For the past week or so, the Portland restaurant scene was abuzz with news of an impending Los Angeles Times spread about the city’s surviving—and thriving—restaurant and food cart world.
Debuting on the front of the LA Times food section today, a piece by local food writer Jordan Michelman outlined the innovation of several restaurants and food carts that, in response to the pandemic and accompanying lockdown, were able to, alchemy-like, turn those challenges into statement-making food destinations.
Unfortunately, it’s behind a paywall, but all six will be very familiar to any local foodie.

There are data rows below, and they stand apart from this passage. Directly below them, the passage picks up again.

-- ==== Sys2Proof/Machine/MemResp.lean ====
section
/-! DEFINITION. Responses of the Memory Port (R50 to R55): discards, repeated offers, abandonment, the fault code of each
purpose, and what each owner does with its answer. -/
namespace Sys2Proof.Machine

/-- The response completes the transaction, or faults it without a repeated offer (R52). -/
def respFaults (status : Nat) : Bool := status == 1 || status == 4

/-- The fault code that R53 gives for an owner's purpose; none where the owner records it itself, or nothing does. -/
def ownerCode : MemOwner → Option Nat
  | .cplRecord _ _ _ _ | .cplReplay _ => some 0x10
  | .gstLine _ | .xtLine _ => some 0x11
  | .csqLoad _ _ | .csqStore _ _ => some 0x12
  | .ringWrite _ _ | .ringPtr _ _ | .ringRefresh _ _ => some 0x13
  | .spillLine _ _ | .refillLine _ _ => some 0x14
  | .park _ | .restore _ | .reqRead _ | .notice _ | .courseLine _ | .resultLine _ _ => some 0x15
  | .sendRec _ _ _ | .payload _ _ _ _ | .status _ _ _ | .allocRead _ _ _ | .freeWrite _ _ _ | .handleWrite _ _ _ => some 0x16
  | .board _ => some 0x17
  | .latchRec _ | .drain _ _ | .blotScan _ | .blotLine | .blotHead => some 0x18
  | .fetch _ _ _ | .listHeader _ _ | .listRecord _ _ | .graphReplay _ _ | .orphaned | .ignored => none

/-- Record the fault of a purpose: against the owning context, in the SAF error log for drains and blots, else in the log of
the unit (R53). -/
def purposeFault (s : Blk) (r : MemReq) (code tag status : Nat) : Blk :=
  let d := memDetail r tag status
  let s := if code = 0x15 then orBits s rSqtIrq 2 else s
  match r.ctx with
  | some c => ctxFault s c r.unit code d
  | none => if code = 0x18 then safFault s r.unit code d false else unitFault s r.unit code none d

/-- The fault of an owner whose request has faulted, where its purpose has a code. -/
def ownerFault (s : Blk) (r : MemReq) (tag status : Nat) : Blk :=
  match ownerCode r.owner with
  | some code => purposeFault s r code tag status
  | none => s

/-! ## Images -/

/-- A line of an INSTALL or PATCH image has been answered (R441). -/
def gstLine (s : Blk) (i : Nat) (d : Option Line) : Blk :=
  match s.tsk.job with
  | none => s
  | some j =>
    let j := { j with left := j.left - 1, lines := match d with | some l => Store.set j.lines i l | none => j.lines }
    if j.left > 0 then { s with tsk := { s.tsk with job := some j } }
    else
      let (code, gen, s) := gstEnd s j (j.lines.length == cdiv j.nrec 2)
      let s := wakeUnits s
      match j.patch with
      | some q => patchDone s q code gen
      | none => s

/-- A line of an Expert Table load has been answered; at its end, what waits for the load tries again (R162). -/
def xtAnswered (s : Blk) (i : Nat) (d : Option Line) : Blk :=
  let s := xtLine s i d
  if s.sve.xtJob.isNone then wakeUnits s else s

/-! ## Latch records -/

/-- Latch records of a context's ring whose writes are all answered advance OBS_PG_LTAIL, in order (R346). -/
def latchAdvance (c : Nat) : Nat → Blk → Blk
  | 0, s => s
  | n + 1, s =>
    match s.obs.latch.find? (fun j => j.ctx == c && j.queue.isNone) with
    | some j =>
      if j.left = 0 then
        let t := (Store.getD s.obs.ltail c 0 + 1) % 65536
        let s := { s with obs := { s.obs with latch := s.obs.latch.filter (fun k => k.id ≠ j.id),
                                              ltail := Store.put 0 s.obs.ltail c t } }
        latchAdvance c n (ev s 0x148 c)
      else s
    | none => s

/-- The latch ring of a context faults (R346): its records in progress are lost with those not begun. -/
def latchRingFault (s : Blk) (c : Nat) : Blk :=
  let s := latchFault s c
  let stop := fun (j : LatchJob) =>
    if j.ctx = c && j.queue.isNone then { j with lines := [], left := j.left - j.lines.length, failed := true } else j
  let js := s.obs.latch.map stop
  let lost := fun (j : LatchJob) => j.ctx == c && j.queue.isNone && j.left == 0
  let n := (js.filter lost).length
  evN (bumpN { s with obs := { s.obs with latch := js.filter (fun j => !lost j) } } rLatchLost n) 0x149 (some c) n

/-- A line of a latch record has been answered (R344, R346). -/
def latchAnswered (s : Blk) (id : Nat) (ok : Bool) : Blk :=
  let s := { s with obs := { s.obs with tags := s.obs.tags - 1 } }
  match s.obs.latch.find? (fun j => j.id == id) with
  | none => s
  | some j =>
    let j := if ok then { j with left := j.left - 1 }
      else { j with lines := [], left := j.left - j.lines.length - 1, failed := true }
    let put_ := fun (s : Blk) =>
      { s with obs := { s.obs with latch := s.obs.latch.map (fun k => if k.id = id then j else k) } }
    let drop := fun (s : Blk) => { s with obs := { s.obs with latch := s.obs.latch.filter (fun k => k.id ≠ id) } }
    match j.queue with
    | some q =>
      if j.left > 0 then put_ s
      else if j.failed then push (drop s) [.cmdDone q 0x18]
      else push (ev (drop s) 0x148 j.ctx) [.cmdDone q 0]
    | none =>
      if !ok then latchRingFault (put_ s) j.ctx
      else if j.left > 0 then put_ s
      else if j.failed then ev (bump (drop s) rLatchLost) 0x149 j.ctx
      else latchAdvance j.ctx s.obs.latch.length (put_ s)

/-! ## Owners -/

/-- The completion records of a context that no offer has been made for. -/
def recordWaits (s : Blk) (c : Nat) : List (Option Nat × MemReq) :=
  s.mem.waitq.filter (fun p => p.1.isNone && p.2.ctx == some c && match p.2.owner with | .cplRecord _ _ _ _ => true | _ => false)

/-- A completion record whose write faults joins the overflow, and with it every record of its context that has not been offered
yet (R324). -/
def recordFaults (s : Blk) (q slot num : Nat) (bytes : List Byte) : Blk :=
  let c := sqCtx s q
  let more := recordWaits s c
  let s := ovfPut s { idx := 0, q, ctx := c, slot, bytes, num }
  let s := { s with mem := { s.mem with waitq := s.mem.waitq.filter (fun p => !more.contains p) } }
  forEach more s (fun s p => match p.2.owner with
    | .cplRecord q slot num bytes => ovfPut s { idx := 0, q, ctx := c, slot, bytes, num }
    | _ => s)

/-- What the owner of a request does with its answer: the line read (an empty one for a write), or none where the request
has faulted. -/
def ownerAnswer (s : Blk) (r : MemReq) (d : Option Line) (tag status : Nat) : Blk :=
  let ok := d.isSome
  match r.owner with
  | .cplRecord q slot num bytes => if ok then s else recordFaults s q slot num bytes
  | .cplReplay idx => replayAnswered s idx ok
  | .gstLine i => gstLine s i d
  | .xtLine i => xtAnswered s i d
  | .fetch q epoch addr => fetchAnswered s q epoch addr d (memDetail r tag status)
  | .csqLoad q life => accessAnswered s q life ok (d.getD 0)
  | .csqStore q life => accessAnswered s q life ok 0
  | .ringWrite g id => placeWritten s g id ok
  | .ringPtr g gen => ptrWritten s g gen ok
  | .ringRefresh g gen => refreshed s g gen d
  | .spillLine l _ => spillAnswered s l ok
  | .refillLine l i => refillAnswered s l i d
  | .park e => parkAnswered s e ok
  | .restore e => restoreAnswered s e d
  | .reqRead c => requestAnswered s c d
  | .notice c => noticeAnswered s c ok
  | .courseLine c => courseAnswered s c ok
  | .resultLine l i => resultAnswered s l i d
  | .sendRec ch epoch slot => recFetched s ch epoch slot d
  | .payload ch epoch slot i => payloadRead s ch epoch slot i d
  | .status ch epoch slot => statusWritten s ch epoch slot ok
  | .allocRead ch epoch slot => allocRead s ch epoch slot d
  | .freeWrite ch epoch slot => freeWritten s ch epoch slot ok
  | .handleWrite ch epoch slot => handleWritten s ch epoch slot ok
  | .board c => boardAnswered s c ok
  | .latchRec id => latchAnswered s id ok
  | .drain b k => drainAnswered s b k ok
  | .blotScan i => blotScanned s i d
  | .blotLine => blotLineDone s ok
  | .blotHead => blotHeadDone s ok
  | .listHeader uid expert => headerWritten s uid expert ok
  | .listRecord uid expert => recWritten s uid expert ok
  | .graphReplay e w => graphReplayed s e w d
  | .orphaned | .ignored => s

/-- Apply the outcome of a request: an abandoned one is recorded first (R54), then the fault of its purpose. A completion
record is in the overflow before its fault makes the context FAULTED, with CODE 0x10 also where it was abandoned (R324). -/
def applyMem (s : Blk) (r : MemReq) (d : Option Line) (tag status : Nat) : Blk :=
  match d with
  | some _ => ownerAnswer s r d tag status
  | none =>
    let lost := fun (s : Blk) => if respFaults status then s else abandonFault s r tag status
    match r.owner with
    | .cplRecord _ _ _ _ => lost (ownerFault (ownerAnswer s r none tag status) r tag status)
    | _ => ownerAnswer (ownerFault (lost s) r tag status) r none tag status

/-- The outcome of a request is held for its due tick where a ruled context is owed it (R286, R287). -/
def holdMem (s : Blk) (r : MemReq) (d : Option Line) (tag status : Nat) : Option Blk :=
  match r.serial, r.ctx with
  | some n, some c =>
    if ruledLive s c && s.ctx.owed.any (fun o => o.what == .memory n) then
      let upd := fun (o : Owed) =>
        if o.what = .memory n then { o with evs := o.evs ++ [.memory r.owner r d status tag], arrived := true } else o
      some { s with ctx := { s.ctx with owed := s.ctx.owed.map upd } }
    else none
  | _, _ => none

/-- A request has its outcome. -/
def memOutcome (s : Blk) (r : MemReq) (d : Option Line) (tag status : Nat) : Blk :=
  match holdMem s r d tag status with
  | some s => s
  | none => applyMem s r d tag status

/-! ## Taking a response -/

/-- A tag is free again. -/
def freeTag (s : Blk) (tag : Nat) : Blk := { s with mem := { s.mem with out := Store.erase s.mem.out tag } }

/-- A request is offered again under its tag (R54). -/
def memAgain (s : Blk) (tag : Nat) (r : MemReq) (last : Nat) : Blk :=
  let s := freeTag s tag
  ev0 { s with mem := { s.mem with waitq := s.mem.waitq ++ [(some tag, { r with fails := r.fails + 1, last })] } } 0x131

/-- A response that names no outstanding tag (R55, R389). -/
def memStray (s : Blk) (tag : Nat) : Blk :=
  let s := { s with mem := { s.mem with retired := s.mem.retired.filter (· ≠ tag) } }
  orBits (ev0 s 0x130) rPortFault 2

/-- A response is to be repeated (R52, R54). A read response that says FAULT 001 or 100 in a control word that checks ends its
request although its data fail their parity: R52 allows those no repeated offer, and nothing of the data is used. DESIGN CHOICE:
assumption 28. -/
def respAgain (r : MemReq) (status : Nat) (dataOk ctlOk : Bool) : Bool :=
  !ctlOk || (!r.write && !dataOk && status == 0) || (status ≠ 0 && !respFaults status)

/-- A response for an outstanding tag (R52 to R54). A tag orphaned by a quiesce by force is only freed (R316). -/
def memTaken (s : Blk) (tag status : Nat) (data : Line) (dataOk ctlOk : Bool) (waiting : List Nat) (r : MemReq) : Blk :=
  let s := contestedOpt s r.ctx waiting
  let s := if ctlOk then evN s (0x120 + status) r.ctx 1 else s
  if r.owner = .orphaned then evN (bump (freeTag s tag) rLateMem) 0x13c r.ctx 1
  else if respAgain r status dataOk ctlOk then
    let last := if ctlOk && (r.write || dataOk) then status else 0
    if r.fails < 3 then memAgain s tag r last else memOutcome (freeTag s tag) r none tag last
  else if status = 0 then memOutcome (freeTag s tag) r (some (if r.write then 0 else data)) tag 0
  else memOutcome (freeTag s tag) r none tag status

/-- MEMORY_RESPONSE. During the drain of a soft reset a response frees its tag and does nothing else (R76), unless it belongs
to the blot that the reset waits for (R414). -/
def memResponse (s : Blk) (tag status : Nat) (data : Line) (dataOk ctlOk : Bool) (waiting : List Nat) : Blk :=
  if !fnReady s 2 then s
  else match Store.get? s.mem.out tag with
    | none => memStray s tag
    | some r =>
      if srstDrains s && !(r.unit == uDbg && !s.cfg.srstBoard) then freeTag s tag else memTaken s tag status data dataOk ctlOk waiting r

/-- MQ_ACK: the request on MQ is taken, and its tag is outstanding (R50). -/
def memTake (s : Blk) : Blk :=
  match s.mem.mq with
  | none => s
  | some (t, r) => { s with mem := { s.mem with mq := none, out := Store.set s.mem.out t { r with age := now s } } }

end Sys2Proof.Machine
end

Of the picks—Republica, Mama Dut, Ruthie’s, Lazy Susan, Flying Fish and Oma’s Hideaway—none were a surprise. These are doubtless some of Portland’s most talked-about restaurants right now. But Michelman—who won a James Beard Award in 2020 for a piece arguing that seltzer would soon be surpassed by mineral water—managed to draw a satisfying thread through the roundup of each eatery subject’s persistence, despite lockdown and, in many cases, expansion. The most extreme of those was chef Thuy Pham, who actually started Mama Dut during pandemic lockdown after no longer being able to work as a hairdresser.
We all knew about that, but it’s nice that LA. also knows that now. Come get some vegan pandan barbecue bun, LA.
Seeing as the LA Times is the fourth-largest paper in the nation, you may want to visit your favorites of those six before they’re overrun by Californians.